Pure Kubernetes Deployment#
This guide provides step-by-step instructions for deploying the AIM on a Kubernetes cluster. By following these steps, you will be able to use the provided example to set up and run an AI model on your own Kubernetes infrastructure. This document covers the prerequisites, deployment process, and how to test the endpoint to ensure everything is working correctly.
Prerequisites#
Kubernetes cluster with kubectl configured (v1.32.8+rke2r1)
AMD GPU with ROCm support (e.g., MI300X)
Deployment#
1. Create secret#
AIM uses DockerHub container registry to host its images. The images are public and no authentication is required to pull. However, some models are gated and require authentication to download them from Hugging Face. Therefore, you need to create a Kubernetes secret.
Create secret for Hugging Face token to download models:
kubectl create secret generic hf-token \
--from-literal="hf-token=YOUR_HUGGINGFACE_TOKEN" \
-n YOUR_K8S_NAMESPACE
Expected output:
secret/hf-token created
2. Install AMD device plugin if it is not already in place#
Fetch plugin manifest and create the DaemonSet:
kubectl create -f https://raw.githubusercontent.com/ROCm/k8s-device-plugin/master/k8s-ds-amdgpu-dp.yaml
Expected output:
daemonset.apps/amdgpu-device-plugin-daemonset created
3. Deploy Kubernetes manifest#
Example of deployment manifest#
Here is an example of deployment.yaml for deploying AIM with a specific model.
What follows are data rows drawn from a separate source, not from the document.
-- ==== Sys2Proof/Syntax.lean ====
section
/-! DEFINITION. The commands of the L1024 and their operands. One constructor per row of spec/opcode_table.json; the
table gives no bits, so the operands are this model's own (notes/assumptions/1.md). -/

namespace Sys2Proof

/-- Who makes a register access (R23): the host interface, a hardware context, or the debug access engine in a world. -/
inductive Requester where
  | host
  | ctx (k : CtxId)
  | dae (w : World)
  deriving DecidableEq, Repr

/-- One register access: its requester, the enabled byte lanes (R19), and the parity a host cycle carries (R45).
`hap` is HAP and `hdp` is HDP[3:0] at their electrical levels; only a host cycle's parity is looked at. -/
structure Access where
  req : Requester
  be : BitVec 4
  hap : Bool
  hdp : BitVec 4
  deriving DecidableEq, Repr

/-- A frame as it arrives on a link (R89, R92): its bytes from the header to the CRC, and whether a coding error fell
between its start and terminate blocks. -/
structure RxFrame where
  coding : Bool
  bytes : List Byte
  deriving DecidableEq, Repr


/-- One memory channel as training finds it (R444, R563): whether a DIMM is there, its serial number, its capacity in GiB,
whether full training passes, and whether stored training data verifies. -/
structure Channel where
  present : Bool
  serial : Word32
  gib : Byte
  passes : Bool
  verifies : Bool
  deriving DecidableEq, Repr

/-- What an instruction or access meets in the arrays it uses, beside what State shows: nothing; the word of a physical address
corrected, or found uncorrectable, in an array, 0 DRAM, 1 L3, 2 L2, 3 SRAM (R335, R336), or an L1 parity failure repaired by
refetch, and what it meets besides; a parity failure of a register it reads, 0 to 31 G, 32 to 39 D, 40 to 43 A (R342); a
parity failure at an address of the micro-store 0, the nano-store 1 or the hook table 2, and whether the secure patch copy's word
for it is uncorrectable (R482, R483); a failed result check of Avocet, and whether its repeat fails too (R198). -/
inductive Upset where
  | none
  | corrected (addr : PhysAddr) (array : BitVec 2) (rest : Upset)
  | uncorrectable (addr : PhysAddr) (array : BitVec 2) (rest : Upset)
  | refetched (rest : Upset)
  | register (r : BitVec 6)
  | store (store : BitVec 2) (addr : BitVec 14) (copyBad : Bool)
  | residue (again : Bool)
  deriving DecidableEq, Repr

/-- What the read of a word finds: a good word, a correctable one, or an uncorrectable one (R335, R336). -/
inductive WordFound where
  | good | corrected | uncorrectable
  deriving DecidableEq, Repr

/-- What the in-package flash does not do as told (R466, R470, Table 19.7): nothing; the first tries of a record write do not read back;
or a block of an ERASE, or a page of a WRITE, by number, does not erase or program. -/
inductive FlashFault where
  | none
  | slots (n : Nat)
  | unit (k : Nat)
  deriving DecidableEq, Repr

/-- The raw readings of the four thermal sensors, signed, in units of 0.125 °C (R537). -/
structure Therm where
  r0 : BitVec 16
  r1 : BitVec 16
  r2 : BitVec 16
  r3 : BitVec 16
  deriving DecidableEq, Repr
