-- ==== Sys2Proof/Config.lean ====
section
/-! DEFINITION. What an implementation fixes and the values the spec leaves free: opaque constants, which nothing in
Lean can evaluate (notes/assumptions/2.md). -/

namespace Sys2Proof.Config

/-- Fresh free 64-bit values, applied to the model's own counter in State: DRBG outputs (R414-R418) and every value the
spec leaves open (notes/assumptions/2.md). -/
opaque freeWord : Nat → Word

/-- A byte of the mask boot ROM (R29); its contents are not in the spec. -/
opaque romByte : Nat → Byte

/-- The words of the micro-store ROM and of the nano-store ROM (Table 20.1); their contents are not in the spec (R478). -/
opaque microRom : Nat → BitVec 20
/-- The words of the nano-store ROM. -/
opaque nanoRom : Nat → BitVec 176

/-- The register that a W-form CAS.D syllable stores: the spec gives its data register and address but no field for Gs
(R253; notes/assumptions/30.md). -/
opaque casSource : BitVec 32 → BitVec 5

end Sys2Proof.Config
end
See a corresponding service.yaml below.
apiVersion: apps/v1
kind: Deployment
metadata:
name: minimal-aim-deployment
labels:
app: minimal-aim-deployment
spec:
progressDeadlineSeconds: 3600
replicas: 1
selector:
matchLabels:
app: minimal-aim-deployment
template:
metadata:
labels:
app: minimal-aim-deployment
spec:
containers:
- name: minimal-aim-deployment
image: "amdenterpriseai/aim-meta-llama-llama-3-1-8b-instruct:0.8.4"
imagePullPolicy: Always
env:
- name: AIM_PRECISION
value: "auto"
- name: AIM_GPU_COUNT
value: "1"
- name: AIM_GPU_MODEL
value: "auto"
- name: AIM_ENGINE
value: "vllm"
- name: AIM_METRIC
value: "latency"
- name: AIM_LOG_LEVEL_ROOT
value: "INFO"
- name: AIM_LOG_LEVEL
value: "INFO"
- name: AIM_PORT
value: "8000"
- name: HF_TOKEN
valueFrom:
secretKeyRef:
name: hf-token
key: hf-token
ports:
- name: http
containerPort: 8000
resources:
requests:
memory: "16Gi"
cpu: "4"
amd.com/gpu: "1"
limits:
memory: "16Gi"
cpu: "4"
amd.com/gpu: "1"
startupProbe:
httpGet:
path: /v1/models
port: http
periodSeconds: 10
failureThreshold: 60
livenessProbe:
httpGet:
path: /health
port: http
readinessProbe:
httpGet:
path: /v1/models
port: http
volumeMounts:
- name: ephemeral-storage
mountPath: /tmp
- name: dshm
mountPath: /dev/shm
volumes:
- name: ephemeral-storage
emptyDir:
sizeLimit: 256Gi
- name: dshm
emptyDir:
medium: Memory
sizeLimit: 32Gi
Example of service.yaml#
apiVersion: v1
kind: Service
metadata:
name: minimal-aim-deployment
labels:
app: minimal-aim-deployment
spec:
type: ClusterIP
ports:
- name: http
port: 80
targetPort: 8000
selector:
app: minimal-aim-deployment
Deployment#
Deploy AIM with specific model using Kubernetes deployment:
kubectl apply -f . -n YOUR_K8S_NAMESPACE
Expected output:
deployment.apps/minimal-aim-deployment created
service/minimal-aim-deployment created
Testing#
1. Port forward the service to access it locally#
Do port forwarding
kubectl port-forward service/minimal-aim-deployment 8000:80 -n YOUR_K8S_NAMESPACE
Expected output:
Forwarding from 127.0.0.1:8000 -> 8000
Forwarding from [::1]:8000 -> 8000
2. Test the inference endpoint#
Make a request to the inference endpoint using curl:
curl http://localhost:8000/v1/completions \
-H "Content-Type: application/json" \
-d '{
"model": "meta-llama/Llama-3.1-8B-Instruct",
"prompt": "San Francisco is a",
"max_tokens": 7,
"temperature": 0
}'
Expected output:
{
"id": "cmpl-703ff7b124a944849d64d063720a28f4",
"object": "text_completion",
"created":1758657978,
"model":"meta-llama/Llama-3.1-8B-Instruct",
"choices": [
{
"index": 0,
"text":" city that is known for its v",
"logprobs": null,
"finish_reason":"length",
"stop_reason":null,
"prompt_logprobs":null,
}
],
"usage": {
"prompt_tokens": 5,
"total_tokens": 12,
"completion_tokens": 7,
"prompt_tokens_details": null,
},
"kv_transfer_params": null
}
Removing the deployment#
To remove the deployment and service, run:
kubectl delete -f . -n YOUR_K8S_NAMESPACE
Expected output:
deployment.apps "minimal-aim-deployment" deleted
service "minimal-aim-deployment" deleted